▸ **Data shown**
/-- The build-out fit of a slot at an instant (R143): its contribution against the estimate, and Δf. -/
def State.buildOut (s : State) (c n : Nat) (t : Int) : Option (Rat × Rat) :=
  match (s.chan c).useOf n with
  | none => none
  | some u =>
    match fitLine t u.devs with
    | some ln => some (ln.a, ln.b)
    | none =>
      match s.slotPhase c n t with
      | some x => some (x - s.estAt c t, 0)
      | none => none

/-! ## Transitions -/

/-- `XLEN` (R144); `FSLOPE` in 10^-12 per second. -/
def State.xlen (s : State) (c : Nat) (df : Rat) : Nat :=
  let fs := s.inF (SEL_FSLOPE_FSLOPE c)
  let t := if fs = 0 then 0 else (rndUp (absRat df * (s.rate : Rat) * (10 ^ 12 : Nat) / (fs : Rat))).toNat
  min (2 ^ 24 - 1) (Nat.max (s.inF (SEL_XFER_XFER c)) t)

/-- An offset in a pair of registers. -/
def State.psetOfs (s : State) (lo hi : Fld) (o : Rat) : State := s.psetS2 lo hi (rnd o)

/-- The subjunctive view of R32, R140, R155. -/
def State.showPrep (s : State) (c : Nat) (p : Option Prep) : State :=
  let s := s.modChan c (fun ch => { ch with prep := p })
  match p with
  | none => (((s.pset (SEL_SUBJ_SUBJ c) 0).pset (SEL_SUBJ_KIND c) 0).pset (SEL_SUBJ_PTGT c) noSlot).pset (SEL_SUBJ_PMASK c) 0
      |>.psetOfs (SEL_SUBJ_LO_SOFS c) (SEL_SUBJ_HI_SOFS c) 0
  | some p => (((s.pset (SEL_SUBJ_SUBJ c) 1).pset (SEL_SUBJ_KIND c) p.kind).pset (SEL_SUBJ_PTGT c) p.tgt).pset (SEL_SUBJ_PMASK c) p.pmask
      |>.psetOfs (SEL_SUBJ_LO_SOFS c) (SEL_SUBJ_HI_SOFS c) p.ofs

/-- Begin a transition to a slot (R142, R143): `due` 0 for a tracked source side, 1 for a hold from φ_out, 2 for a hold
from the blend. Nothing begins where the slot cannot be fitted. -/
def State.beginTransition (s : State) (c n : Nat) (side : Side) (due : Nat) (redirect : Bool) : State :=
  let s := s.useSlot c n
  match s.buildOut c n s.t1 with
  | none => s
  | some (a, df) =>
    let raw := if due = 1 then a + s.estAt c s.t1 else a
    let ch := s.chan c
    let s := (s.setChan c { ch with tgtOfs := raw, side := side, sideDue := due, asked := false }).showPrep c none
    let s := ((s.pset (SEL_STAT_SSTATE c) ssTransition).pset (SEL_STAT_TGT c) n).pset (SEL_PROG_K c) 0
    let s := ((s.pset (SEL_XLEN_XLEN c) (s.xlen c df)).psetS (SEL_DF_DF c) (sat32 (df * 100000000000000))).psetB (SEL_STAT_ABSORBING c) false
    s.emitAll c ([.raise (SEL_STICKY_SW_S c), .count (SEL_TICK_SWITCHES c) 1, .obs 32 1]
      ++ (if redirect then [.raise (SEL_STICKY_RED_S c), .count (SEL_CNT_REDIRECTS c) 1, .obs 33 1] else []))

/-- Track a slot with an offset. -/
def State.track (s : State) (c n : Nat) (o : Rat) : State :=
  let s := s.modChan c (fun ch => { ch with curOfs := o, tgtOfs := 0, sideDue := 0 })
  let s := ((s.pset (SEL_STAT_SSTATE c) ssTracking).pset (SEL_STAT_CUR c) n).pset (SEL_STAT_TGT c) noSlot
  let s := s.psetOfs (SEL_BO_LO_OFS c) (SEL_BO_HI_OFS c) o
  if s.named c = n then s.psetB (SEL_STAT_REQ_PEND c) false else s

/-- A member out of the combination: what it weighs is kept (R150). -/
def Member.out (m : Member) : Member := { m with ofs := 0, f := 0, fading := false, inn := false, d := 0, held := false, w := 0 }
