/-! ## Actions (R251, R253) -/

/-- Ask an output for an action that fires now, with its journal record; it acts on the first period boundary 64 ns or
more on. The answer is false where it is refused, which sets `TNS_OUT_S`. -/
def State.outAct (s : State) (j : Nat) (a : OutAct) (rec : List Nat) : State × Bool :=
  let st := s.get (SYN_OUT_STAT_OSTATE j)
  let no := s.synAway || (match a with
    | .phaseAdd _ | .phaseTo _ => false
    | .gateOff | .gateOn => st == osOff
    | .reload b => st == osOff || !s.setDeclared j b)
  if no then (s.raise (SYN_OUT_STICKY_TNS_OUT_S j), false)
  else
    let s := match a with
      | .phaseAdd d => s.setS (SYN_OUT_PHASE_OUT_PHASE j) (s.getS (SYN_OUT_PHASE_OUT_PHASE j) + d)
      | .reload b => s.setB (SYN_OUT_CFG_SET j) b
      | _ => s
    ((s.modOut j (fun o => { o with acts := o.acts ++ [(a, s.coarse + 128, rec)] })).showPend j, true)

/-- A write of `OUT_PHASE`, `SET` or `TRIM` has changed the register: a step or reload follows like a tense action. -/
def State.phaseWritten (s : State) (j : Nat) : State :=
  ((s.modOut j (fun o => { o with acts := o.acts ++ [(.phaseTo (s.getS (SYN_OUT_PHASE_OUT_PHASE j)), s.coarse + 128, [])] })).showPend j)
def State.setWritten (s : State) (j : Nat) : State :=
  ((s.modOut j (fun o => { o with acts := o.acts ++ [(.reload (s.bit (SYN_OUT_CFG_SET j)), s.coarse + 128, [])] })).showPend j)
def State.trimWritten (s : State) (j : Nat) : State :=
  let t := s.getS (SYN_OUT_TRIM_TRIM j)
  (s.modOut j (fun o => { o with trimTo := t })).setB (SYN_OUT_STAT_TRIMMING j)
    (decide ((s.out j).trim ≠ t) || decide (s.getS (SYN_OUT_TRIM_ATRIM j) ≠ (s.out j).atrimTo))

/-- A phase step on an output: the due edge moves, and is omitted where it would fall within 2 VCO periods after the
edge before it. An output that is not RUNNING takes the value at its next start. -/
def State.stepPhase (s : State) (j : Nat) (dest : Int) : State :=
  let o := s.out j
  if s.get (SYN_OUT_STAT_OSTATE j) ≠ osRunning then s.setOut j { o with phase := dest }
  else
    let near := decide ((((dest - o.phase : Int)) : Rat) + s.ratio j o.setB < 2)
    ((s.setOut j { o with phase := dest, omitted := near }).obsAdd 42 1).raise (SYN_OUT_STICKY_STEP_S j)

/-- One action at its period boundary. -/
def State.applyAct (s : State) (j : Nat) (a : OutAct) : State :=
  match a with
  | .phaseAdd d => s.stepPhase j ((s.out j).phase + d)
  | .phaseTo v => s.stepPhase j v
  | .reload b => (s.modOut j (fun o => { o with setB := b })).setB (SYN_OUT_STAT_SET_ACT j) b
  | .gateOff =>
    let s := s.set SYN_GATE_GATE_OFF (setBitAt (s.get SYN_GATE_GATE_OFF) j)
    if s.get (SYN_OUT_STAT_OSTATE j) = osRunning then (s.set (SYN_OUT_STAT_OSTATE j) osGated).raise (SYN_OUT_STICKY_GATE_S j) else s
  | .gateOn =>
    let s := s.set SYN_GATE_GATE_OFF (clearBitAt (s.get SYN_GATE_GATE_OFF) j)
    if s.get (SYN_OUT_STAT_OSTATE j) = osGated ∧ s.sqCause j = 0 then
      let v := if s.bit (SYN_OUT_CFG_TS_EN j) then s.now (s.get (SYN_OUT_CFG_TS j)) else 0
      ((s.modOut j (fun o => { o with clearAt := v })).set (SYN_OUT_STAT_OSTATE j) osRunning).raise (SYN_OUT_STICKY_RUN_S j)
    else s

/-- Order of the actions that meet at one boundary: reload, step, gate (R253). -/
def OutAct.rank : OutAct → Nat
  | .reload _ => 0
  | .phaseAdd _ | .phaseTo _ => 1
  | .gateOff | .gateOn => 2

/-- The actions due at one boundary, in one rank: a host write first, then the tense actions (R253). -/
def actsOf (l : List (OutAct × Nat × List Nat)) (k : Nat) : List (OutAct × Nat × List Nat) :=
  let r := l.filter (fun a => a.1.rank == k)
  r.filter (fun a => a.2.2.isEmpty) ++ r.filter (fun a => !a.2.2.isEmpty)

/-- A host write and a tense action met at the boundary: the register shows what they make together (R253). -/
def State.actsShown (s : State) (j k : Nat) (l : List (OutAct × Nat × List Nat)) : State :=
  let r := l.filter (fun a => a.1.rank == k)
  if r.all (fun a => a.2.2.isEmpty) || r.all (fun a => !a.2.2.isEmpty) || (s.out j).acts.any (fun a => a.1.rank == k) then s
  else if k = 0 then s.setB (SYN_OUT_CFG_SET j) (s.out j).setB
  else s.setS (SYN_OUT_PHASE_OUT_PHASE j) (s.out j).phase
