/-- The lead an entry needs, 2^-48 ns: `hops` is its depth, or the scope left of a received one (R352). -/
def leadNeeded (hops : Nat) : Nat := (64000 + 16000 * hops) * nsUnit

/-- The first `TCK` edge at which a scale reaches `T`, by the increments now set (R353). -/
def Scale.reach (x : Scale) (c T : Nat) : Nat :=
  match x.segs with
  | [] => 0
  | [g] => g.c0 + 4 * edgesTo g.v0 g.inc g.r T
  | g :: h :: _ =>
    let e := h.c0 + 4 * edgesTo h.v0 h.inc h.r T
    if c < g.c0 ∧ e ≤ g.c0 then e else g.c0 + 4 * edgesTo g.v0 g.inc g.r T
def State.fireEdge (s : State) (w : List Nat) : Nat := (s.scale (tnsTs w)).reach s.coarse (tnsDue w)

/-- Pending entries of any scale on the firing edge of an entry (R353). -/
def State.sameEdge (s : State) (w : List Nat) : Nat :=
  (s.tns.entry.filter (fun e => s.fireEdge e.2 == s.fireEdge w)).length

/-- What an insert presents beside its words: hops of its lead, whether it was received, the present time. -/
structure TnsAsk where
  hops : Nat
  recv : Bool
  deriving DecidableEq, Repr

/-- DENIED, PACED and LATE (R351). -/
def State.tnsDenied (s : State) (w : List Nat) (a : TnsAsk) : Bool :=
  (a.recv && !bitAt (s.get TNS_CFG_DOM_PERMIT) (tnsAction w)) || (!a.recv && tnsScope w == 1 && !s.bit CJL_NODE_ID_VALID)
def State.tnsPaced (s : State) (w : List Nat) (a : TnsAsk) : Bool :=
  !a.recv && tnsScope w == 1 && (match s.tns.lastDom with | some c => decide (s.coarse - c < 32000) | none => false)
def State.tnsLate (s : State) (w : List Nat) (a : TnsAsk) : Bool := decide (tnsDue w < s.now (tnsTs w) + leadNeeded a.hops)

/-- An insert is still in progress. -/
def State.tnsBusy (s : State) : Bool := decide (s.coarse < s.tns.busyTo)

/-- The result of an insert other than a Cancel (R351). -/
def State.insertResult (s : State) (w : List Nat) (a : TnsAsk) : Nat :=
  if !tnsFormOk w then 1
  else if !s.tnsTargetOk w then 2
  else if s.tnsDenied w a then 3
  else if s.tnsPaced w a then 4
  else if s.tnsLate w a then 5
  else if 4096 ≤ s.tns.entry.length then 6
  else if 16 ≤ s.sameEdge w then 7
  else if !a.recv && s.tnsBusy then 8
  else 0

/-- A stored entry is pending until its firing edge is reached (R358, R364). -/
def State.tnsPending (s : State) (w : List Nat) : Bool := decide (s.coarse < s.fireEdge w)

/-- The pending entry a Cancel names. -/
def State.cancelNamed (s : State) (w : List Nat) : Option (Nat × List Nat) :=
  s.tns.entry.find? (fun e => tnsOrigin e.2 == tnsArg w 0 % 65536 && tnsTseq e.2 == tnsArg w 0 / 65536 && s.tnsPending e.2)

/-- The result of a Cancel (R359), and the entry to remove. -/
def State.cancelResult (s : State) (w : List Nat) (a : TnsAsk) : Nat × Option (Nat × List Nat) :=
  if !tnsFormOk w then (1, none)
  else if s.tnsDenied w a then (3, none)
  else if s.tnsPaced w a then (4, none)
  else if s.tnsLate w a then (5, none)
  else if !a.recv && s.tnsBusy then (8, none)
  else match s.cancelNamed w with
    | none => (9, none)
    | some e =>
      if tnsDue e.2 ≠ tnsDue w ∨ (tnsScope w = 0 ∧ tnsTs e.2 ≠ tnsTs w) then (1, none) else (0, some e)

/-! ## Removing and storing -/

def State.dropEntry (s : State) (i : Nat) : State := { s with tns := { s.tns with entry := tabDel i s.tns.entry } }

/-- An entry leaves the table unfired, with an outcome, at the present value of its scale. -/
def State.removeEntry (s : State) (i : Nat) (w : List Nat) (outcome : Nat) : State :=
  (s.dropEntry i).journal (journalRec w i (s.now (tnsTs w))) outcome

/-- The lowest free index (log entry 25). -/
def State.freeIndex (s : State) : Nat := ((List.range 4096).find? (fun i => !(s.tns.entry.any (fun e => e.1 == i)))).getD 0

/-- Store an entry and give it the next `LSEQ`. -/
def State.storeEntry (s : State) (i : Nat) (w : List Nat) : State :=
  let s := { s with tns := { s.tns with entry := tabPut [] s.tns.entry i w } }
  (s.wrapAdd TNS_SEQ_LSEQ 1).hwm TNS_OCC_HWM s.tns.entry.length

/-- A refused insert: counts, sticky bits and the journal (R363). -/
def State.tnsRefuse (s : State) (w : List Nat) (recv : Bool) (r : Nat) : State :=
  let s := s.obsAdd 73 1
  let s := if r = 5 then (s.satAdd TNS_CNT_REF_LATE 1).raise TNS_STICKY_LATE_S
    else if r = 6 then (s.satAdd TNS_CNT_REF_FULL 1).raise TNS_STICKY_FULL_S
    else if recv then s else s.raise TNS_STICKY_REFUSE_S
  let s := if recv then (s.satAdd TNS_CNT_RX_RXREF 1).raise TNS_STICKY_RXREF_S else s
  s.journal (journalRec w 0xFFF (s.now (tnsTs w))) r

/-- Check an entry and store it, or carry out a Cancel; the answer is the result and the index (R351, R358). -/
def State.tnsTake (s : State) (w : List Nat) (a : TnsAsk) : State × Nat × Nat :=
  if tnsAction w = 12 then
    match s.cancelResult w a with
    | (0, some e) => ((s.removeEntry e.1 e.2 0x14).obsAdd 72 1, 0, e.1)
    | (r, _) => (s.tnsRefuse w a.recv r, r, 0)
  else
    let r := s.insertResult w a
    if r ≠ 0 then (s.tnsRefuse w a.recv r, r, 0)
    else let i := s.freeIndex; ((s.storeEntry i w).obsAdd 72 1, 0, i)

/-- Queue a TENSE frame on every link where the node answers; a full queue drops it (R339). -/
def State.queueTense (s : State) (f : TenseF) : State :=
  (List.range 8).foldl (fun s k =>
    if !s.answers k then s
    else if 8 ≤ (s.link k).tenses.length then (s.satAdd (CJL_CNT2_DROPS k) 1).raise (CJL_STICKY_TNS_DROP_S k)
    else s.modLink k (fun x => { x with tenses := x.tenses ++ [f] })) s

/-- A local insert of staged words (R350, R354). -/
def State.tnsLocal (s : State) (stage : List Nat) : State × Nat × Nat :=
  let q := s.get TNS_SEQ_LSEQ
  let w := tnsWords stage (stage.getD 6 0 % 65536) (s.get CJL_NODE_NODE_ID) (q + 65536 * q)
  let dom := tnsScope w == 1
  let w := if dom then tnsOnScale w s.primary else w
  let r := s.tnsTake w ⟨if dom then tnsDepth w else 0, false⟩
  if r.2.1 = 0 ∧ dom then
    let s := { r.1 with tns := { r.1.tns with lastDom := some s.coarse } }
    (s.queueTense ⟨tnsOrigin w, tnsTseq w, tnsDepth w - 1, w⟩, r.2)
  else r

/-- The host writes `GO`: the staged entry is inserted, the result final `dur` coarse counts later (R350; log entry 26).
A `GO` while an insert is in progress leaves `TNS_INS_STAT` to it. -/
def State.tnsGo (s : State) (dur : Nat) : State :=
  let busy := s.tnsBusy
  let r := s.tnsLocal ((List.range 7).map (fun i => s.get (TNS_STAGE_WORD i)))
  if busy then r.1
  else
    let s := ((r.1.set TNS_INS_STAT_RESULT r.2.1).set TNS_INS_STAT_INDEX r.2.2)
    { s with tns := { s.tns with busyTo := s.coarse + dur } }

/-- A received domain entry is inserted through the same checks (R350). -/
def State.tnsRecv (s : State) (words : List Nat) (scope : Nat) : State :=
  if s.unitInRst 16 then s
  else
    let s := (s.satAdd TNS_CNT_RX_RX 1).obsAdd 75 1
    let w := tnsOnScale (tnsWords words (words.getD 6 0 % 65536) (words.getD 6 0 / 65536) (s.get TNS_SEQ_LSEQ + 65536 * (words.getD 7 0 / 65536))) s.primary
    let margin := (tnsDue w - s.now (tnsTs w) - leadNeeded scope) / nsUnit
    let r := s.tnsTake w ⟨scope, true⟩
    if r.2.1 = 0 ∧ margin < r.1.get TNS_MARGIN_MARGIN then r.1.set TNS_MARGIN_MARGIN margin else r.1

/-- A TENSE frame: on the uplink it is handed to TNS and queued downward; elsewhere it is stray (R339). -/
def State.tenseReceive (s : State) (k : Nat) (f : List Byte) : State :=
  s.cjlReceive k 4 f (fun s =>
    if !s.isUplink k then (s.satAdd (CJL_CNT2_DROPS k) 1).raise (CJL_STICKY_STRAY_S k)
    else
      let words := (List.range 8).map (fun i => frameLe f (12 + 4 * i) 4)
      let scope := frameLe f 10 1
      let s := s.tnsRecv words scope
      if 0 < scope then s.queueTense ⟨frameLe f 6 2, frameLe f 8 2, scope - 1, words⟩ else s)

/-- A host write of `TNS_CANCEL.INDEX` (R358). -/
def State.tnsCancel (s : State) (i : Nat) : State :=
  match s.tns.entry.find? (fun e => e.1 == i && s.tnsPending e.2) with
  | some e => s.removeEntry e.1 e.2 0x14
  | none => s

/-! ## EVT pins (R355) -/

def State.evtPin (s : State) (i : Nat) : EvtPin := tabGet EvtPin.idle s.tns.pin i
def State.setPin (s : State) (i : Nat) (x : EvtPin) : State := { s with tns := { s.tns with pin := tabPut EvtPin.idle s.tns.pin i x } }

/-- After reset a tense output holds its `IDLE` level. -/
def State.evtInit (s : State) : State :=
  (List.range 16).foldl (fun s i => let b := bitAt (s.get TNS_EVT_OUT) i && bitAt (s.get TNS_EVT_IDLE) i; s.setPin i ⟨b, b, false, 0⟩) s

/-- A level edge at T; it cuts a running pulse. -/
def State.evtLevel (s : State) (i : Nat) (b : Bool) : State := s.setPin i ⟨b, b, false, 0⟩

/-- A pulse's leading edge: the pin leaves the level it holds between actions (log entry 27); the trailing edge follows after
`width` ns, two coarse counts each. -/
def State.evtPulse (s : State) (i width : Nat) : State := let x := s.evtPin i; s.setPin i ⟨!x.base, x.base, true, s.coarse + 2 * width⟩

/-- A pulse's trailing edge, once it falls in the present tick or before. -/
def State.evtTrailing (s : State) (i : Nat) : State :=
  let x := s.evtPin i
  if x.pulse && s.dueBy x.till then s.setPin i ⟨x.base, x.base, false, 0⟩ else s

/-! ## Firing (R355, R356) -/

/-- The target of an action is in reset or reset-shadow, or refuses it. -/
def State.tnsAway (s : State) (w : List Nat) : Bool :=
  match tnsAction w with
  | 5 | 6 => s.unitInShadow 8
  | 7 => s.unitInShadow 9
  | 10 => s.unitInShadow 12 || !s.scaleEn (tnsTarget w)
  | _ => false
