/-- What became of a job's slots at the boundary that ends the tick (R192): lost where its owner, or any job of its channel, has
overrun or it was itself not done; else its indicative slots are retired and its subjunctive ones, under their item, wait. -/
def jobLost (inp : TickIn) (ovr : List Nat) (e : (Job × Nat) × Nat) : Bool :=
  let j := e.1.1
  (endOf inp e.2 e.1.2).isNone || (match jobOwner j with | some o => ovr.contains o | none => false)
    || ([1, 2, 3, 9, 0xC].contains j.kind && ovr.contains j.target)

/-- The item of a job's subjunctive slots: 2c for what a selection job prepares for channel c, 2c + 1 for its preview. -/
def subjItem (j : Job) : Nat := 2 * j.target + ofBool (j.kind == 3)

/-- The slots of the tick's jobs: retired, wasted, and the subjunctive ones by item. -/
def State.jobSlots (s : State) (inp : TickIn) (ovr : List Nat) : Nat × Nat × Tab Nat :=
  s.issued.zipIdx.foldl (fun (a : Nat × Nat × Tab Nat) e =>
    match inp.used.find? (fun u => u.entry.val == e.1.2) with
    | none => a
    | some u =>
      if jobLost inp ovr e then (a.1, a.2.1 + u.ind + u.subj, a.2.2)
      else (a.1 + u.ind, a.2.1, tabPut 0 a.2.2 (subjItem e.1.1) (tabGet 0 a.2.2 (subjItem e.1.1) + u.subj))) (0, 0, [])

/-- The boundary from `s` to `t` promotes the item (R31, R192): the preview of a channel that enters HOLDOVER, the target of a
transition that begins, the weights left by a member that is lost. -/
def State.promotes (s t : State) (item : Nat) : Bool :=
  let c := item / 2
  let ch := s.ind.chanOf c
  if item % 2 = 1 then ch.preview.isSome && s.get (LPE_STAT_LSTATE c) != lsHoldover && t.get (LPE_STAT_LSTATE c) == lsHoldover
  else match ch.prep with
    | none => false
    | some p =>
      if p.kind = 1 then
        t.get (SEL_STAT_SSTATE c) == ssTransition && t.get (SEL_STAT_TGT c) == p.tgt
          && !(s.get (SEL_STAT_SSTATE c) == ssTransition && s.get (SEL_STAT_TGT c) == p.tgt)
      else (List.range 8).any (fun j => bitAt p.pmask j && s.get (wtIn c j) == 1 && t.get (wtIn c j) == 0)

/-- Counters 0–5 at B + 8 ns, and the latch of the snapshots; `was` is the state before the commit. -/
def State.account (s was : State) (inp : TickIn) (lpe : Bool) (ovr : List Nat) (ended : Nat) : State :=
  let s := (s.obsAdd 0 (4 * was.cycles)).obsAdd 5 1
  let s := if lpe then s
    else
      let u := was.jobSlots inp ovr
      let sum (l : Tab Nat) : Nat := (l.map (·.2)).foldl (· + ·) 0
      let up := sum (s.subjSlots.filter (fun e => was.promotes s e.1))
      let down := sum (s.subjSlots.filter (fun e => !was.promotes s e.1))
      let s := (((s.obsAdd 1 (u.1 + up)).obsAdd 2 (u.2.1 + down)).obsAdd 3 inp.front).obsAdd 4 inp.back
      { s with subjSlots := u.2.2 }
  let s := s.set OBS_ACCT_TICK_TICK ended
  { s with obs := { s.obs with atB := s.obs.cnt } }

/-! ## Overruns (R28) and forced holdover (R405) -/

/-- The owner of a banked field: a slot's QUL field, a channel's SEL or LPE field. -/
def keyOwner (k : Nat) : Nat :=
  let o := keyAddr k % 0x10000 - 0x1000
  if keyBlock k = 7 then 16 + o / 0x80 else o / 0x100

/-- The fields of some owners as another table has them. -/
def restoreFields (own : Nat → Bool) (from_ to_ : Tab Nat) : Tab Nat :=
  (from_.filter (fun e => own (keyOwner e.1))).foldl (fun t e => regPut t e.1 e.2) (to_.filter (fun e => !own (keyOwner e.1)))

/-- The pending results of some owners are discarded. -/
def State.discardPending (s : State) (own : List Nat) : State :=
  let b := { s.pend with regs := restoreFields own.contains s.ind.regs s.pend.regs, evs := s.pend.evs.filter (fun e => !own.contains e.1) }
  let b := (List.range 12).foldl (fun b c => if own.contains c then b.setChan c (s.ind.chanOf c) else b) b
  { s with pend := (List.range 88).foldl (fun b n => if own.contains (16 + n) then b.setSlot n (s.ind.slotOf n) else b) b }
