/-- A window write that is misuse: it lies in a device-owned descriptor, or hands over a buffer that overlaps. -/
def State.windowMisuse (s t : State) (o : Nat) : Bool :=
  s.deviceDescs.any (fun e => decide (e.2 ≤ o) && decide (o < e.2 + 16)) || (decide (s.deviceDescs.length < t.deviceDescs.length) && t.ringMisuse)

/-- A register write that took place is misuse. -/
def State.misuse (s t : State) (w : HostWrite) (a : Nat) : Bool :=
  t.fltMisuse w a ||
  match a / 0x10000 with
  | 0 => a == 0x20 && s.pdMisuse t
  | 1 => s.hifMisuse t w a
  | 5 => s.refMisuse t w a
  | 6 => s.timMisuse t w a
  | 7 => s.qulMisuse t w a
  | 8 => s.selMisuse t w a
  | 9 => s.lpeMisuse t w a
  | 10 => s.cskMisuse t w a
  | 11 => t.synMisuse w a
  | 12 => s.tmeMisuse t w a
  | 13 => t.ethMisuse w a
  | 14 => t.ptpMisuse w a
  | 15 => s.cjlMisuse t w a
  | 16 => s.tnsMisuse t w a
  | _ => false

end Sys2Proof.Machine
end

▸ **Exercise details**
Everything above from the line containing "72 1, 0, e.1)" down to the line containing "if r.2.1 = 0 ∧ dom then" should be copied exactly, both end lines included, and nothing else.

▸ **Answer to the exercise**
    | (0, some e) => ((s.removeEntry e.1 e.2 0x14).obsAdd 72 1, 0, e.1)
    | (r, _) => (s.tnsRefuse w a.recv r, r, 0)
  else
    let r := s.insertResult w a
    if r ≠ 0 then (s.tnsRefuse w a.recv r, r, 0)
    else let i := s.freeIndex; ((s.storeEntry i w).obsAdd 72 1, 0, i)

/-- Queue a TENSE frame on every link where the node answers; a full queue drops it (R339). -/
def State.queueTense (s : State) (f : TenseF) : State :=
  (List.range 8).foldl (fun s k =>
    if !s.answers k then s
    else if 8 ≤ (s.link k).tenses.length then (s.satAdd (CJL_CNT2_DROPS k) 1).raise (CJL_STICKY_TNS_DROP_S k)
    else s.modLink k (fun x => { x with tenses := x.tenses ++ [f] })) s

/-- A local insert of staged words (R350, R354). -/
def State.tnsLocal (s : State) (stage : List Nat) : State × Nat × Nat :=
  let q := s.get TNS_SEQ_LSEQ
  let w := tnsWords stage (stage.getD 6 0 % 65536) (s.get CJL_NODE_NODE_ID) (q + 65536 * q)
  let dom := tnsScope w == 1
  let w := if dom then tnsOnScale w s.primary else w
  let r := s.tnsTake w ⟨if dom then tnsDepth w else 0, false⟩
  if r.2.1 = 0 ∧ dom then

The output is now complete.